> **YOUR GOAL**
Produce word for word the lines of the data below running from the one that has "r rest ih =>" to the one that has "theorem doDefineRegion (h", inclusive, and no others.

> **LISTED ENTRIES**
________________

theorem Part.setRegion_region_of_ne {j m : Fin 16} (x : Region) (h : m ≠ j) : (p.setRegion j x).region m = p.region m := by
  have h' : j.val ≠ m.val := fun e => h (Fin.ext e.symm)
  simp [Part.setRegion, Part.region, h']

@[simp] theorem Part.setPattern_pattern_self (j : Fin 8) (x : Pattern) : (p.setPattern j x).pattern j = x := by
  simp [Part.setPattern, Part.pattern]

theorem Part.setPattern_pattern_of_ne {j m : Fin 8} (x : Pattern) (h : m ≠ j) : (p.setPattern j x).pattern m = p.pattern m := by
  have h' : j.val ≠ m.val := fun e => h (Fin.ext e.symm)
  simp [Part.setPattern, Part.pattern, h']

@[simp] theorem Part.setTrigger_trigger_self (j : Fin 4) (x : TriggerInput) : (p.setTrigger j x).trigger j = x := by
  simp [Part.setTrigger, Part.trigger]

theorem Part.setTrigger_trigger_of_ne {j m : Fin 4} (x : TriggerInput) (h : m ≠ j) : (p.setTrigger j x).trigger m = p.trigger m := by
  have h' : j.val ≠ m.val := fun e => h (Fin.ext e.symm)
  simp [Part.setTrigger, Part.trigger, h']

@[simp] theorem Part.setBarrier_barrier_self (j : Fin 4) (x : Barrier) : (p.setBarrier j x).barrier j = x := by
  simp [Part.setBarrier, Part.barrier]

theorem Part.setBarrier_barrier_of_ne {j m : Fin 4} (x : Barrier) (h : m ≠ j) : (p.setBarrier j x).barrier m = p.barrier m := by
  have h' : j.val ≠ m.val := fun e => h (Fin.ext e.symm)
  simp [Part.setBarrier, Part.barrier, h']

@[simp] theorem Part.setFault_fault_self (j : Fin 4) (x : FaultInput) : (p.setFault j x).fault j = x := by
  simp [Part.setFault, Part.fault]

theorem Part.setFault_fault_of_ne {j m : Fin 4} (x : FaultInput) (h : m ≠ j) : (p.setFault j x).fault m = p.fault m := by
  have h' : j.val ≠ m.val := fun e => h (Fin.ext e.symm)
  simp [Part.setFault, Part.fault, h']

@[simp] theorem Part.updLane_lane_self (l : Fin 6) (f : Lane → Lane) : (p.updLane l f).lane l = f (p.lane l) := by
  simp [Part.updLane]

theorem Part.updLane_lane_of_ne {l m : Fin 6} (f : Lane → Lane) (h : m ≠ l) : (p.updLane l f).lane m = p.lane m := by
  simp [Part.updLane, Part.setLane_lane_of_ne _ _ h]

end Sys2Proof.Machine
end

________________

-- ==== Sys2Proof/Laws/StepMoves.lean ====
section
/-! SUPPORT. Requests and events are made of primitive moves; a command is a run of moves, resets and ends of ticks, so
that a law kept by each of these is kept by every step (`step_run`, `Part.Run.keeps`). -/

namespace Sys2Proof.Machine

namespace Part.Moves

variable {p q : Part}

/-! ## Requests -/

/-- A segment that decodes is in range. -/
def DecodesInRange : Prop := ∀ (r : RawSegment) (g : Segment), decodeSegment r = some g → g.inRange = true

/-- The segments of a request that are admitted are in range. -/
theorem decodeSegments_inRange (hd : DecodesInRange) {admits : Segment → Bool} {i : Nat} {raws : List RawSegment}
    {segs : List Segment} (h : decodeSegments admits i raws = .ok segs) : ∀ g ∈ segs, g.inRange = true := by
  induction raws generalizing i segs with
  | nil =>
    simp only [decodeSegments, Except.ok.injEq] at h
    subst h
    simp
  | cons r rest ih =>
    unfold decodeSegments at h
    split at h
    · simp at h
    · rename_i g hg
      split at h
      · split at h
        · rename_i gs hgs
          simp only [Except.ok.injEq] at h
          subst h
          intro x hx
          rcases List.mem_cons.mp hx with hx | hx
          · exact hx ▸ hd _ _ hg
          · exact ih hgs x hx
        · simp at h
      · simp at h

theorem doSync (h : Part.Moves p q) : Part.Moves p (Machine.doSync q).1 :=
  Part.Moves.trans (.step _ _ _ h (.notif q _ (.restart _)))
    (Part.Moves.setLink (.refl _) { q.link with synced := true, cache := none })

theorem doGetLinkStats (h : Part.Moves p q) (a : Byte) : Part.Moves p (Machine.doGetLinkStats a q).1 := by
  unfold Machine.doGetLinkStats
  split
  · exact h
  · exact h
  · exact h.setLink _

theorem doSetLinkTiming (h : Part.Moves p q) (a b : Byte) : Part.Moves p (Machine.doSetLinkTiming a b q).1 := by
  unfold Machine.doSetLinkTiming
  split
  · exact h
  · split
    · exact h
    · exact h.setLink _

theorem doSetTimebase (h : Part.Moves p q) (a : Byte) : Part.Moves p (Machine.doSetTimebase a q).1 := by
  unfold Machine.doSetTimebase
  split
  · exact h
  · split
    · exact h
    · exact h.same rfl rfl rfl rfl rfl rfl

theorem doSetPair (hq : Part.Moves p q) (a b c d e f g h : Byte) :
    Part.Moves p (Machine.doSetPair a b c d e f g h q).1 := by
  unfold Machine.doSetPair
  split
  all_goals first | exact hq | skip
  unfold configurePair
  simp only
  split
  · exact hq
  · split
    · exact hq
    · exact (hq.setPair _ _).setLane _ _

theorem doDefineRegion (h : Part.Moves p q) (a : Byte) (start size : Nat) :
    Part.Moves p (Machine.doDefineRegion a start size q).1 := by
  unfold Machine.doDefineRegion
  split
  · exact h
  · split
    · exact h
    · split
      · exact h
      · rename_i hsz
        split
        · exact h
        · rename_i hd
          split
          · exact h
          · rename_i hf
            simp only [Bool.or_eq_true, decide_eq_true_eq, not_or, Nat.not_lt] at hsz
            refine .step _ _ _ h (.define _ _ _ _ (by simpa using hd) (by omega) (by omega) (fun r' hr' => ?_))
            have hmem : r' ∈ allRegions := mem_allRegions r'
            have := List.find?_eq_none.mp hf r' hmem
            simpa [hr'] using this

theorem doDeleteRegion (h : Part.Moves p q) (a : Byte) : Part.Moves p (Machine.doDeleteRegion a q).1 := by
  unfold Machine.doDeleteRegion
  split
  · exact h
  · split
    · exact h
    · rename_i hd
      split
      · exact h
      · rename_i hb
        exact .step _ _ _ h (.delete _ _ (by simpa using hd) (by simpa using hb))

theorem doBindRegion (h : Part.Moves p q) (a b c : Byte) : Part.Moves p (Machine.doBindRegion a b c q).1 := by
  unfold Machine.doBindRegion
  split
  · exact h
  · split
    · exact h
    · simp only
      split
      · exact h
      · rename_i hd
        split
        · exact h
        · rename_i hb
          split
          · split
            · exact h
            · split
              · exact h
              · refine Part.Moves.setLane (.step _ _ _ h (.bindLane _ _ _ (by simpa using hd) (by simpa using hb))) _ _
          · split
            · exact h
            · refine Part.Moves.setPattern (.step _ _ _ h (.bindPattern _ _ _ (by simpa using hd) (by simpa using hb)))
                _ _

________________

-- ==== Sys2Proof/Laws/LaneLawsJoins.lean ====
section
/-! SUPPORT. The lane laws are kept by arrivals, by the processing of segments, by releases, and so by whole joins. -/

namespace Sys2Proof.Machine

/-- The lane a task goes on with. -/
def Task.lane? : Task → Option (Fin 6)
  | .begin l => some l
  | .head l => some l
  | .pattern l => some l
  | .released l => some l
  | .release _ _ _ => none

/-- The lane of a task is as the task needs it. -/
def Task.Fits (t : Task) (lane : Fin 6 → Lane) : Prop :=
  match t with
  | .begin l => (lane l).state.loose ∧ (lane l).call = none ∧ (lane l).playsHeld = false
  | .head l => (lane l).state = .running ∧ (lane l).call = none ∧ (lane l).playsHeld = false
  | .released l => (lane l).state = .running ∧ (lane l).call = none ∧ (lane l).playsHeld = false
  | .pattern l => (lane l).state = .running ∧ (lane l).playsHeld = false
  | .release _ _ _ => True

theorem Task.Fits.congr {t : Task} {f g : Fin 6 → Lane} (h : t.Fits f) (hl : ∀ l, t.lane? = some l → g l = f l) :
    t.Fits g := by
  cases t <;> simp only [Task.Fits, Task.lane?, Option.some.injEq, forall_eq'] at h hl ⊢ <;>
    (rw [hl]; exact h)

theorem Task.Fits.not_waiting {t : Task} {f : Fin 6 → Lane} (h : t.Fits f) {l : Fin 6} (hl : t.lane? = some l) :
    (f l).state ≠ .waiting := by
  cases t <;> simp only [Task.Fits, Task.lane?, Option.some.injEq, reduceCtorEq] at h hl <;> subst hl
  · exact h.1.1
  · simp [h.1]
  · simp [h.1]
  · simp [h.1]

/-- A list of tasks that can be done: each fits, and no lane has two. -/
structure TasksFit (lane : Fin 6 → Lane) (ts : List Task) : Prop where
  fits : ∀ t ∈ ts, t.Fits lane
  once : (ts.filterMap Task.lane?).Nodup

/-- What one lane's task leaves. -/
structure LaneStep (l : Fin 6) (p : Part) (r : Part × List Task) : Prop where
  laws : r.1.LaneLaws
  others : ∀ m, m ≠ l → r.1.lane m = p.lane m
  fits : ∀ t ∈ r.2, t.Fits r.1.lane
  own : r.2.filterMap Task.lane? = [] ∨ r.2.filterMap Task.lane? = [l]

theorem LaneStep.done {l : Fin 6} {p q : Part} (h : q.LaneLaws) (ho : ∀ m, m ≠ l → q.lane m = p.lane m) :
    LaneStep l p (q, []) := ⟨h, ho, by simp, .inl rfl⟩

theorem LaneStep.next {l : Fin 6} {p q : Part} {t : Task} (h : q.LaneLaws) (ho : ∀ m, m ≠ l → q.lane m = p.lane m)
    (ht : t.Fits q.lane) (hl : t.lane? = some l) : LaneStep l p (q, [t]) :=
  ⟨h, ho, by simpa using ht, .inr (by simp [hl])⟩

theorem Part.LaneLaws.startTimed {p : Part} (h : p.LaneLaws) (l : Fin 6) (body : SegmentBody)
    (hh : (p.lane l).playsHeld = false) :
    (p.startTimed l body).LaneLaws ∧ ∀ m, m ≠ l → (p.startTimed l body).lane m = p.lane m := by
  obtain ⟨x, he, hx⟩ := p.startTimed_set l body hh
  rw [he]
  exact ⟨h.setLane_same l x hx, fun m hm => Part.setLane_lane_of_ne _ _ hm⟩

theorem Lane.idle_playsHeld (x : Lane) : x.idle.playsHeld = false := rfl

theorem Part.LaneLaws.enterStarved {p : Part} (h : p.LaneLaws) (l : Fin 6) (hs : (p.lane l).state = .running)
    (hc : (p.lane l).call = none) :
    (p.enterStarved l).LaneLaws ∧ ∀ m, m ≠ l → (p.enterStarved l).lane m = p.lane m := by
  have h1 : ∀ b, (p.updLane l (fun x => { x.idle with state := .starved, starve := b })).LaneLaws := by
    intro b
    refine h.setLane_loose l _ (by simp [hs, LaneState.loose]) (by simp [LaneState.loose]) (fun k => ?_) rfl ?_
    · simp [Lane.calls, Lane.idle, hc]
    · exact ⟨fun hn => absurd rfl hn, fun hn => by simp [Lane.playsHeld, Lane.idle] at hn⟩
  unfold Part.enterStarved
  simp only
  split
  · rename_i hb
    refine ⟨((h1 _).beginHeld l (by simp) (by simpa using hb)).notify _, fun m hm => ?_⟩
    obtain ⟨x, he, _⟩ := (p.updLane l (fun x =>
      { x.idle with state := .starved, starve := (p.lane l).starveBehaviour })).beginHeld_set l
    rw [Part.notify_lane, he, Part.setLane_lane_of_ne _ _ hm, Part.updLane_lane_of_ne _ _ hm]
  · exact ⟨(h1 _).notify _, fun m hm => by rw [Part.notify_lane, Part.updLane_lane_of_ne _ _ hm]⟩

________________

> **RESULT**
  | cons r rest ih =>
    unfold decodeSegments at h
    split at h
    · simp at h
    · rename_i g hg
      split at h
      · split at h
        · rename_i gs hgs
          simp only [Except.ok.injEq] at h
          subst h
          intro x hx
          rcases List.mem_cons.mp hx with hx | hx
          · exact hx ▸ hd _ _ hg
          · exact ih hgs x hx
        · simp at h
      · simp at h

theorem doSync (h : Part.Moves p q) : Part.Moves p (Machine.doSync q).1 :=
  Part.Moves.trans (.step _ _ _ h (.notif q _ (.restart _)))
    (Part.Moves.setLink (.refl _) { q.link with synced := true, cache := none })

theorem doGetLinkStats (h : Part.Moves p q) (a : Byte) : Part.Moves p (Machine.doGetLinkStats a q).1 := by
  unfold Machine.doGetLinkStats
  split
  · exact h
  · exact h
  · exact h.setLink _

theorem doSetLinkTiming (h : Part.Moves p q) (a b : Byte) : Part.Moves p (Machine.doSetLinkTiming a b q).1 := by
  unfold Machine.doSetLinkTiming
  split
  · exact h
  · split
    · exact h
    · exact h.setLink _

theorem doSetTimebase (h : Part.Moves p q) (a : Byte) : Part.Moves p (Machine.doSetTimebase a q).1 := by
  unfold Machine.doSetTimebase
  split
  · exact h
  · split
    · exact h
    · exact h.same rfl rfl rfl rfl rfl rfl

theorem doSetPair (hq : Part.Moves p q) (a b c d e f g h : Byte) :
    Part.Moves p (Machine.doSetPair a b c d e f g h q).1 := by
  unfold Machine.doSetPair
  split
  all_goals first | exact hq | skip
  unfold configurePair
  simp only
  split
  · exact hq
  · split
    · exact hq
    · exact (hq.setPair _ _).setLane _ _

theorem doDefineRegion (h : Part.Moves p q) (a : Byte) (start size : Nat) :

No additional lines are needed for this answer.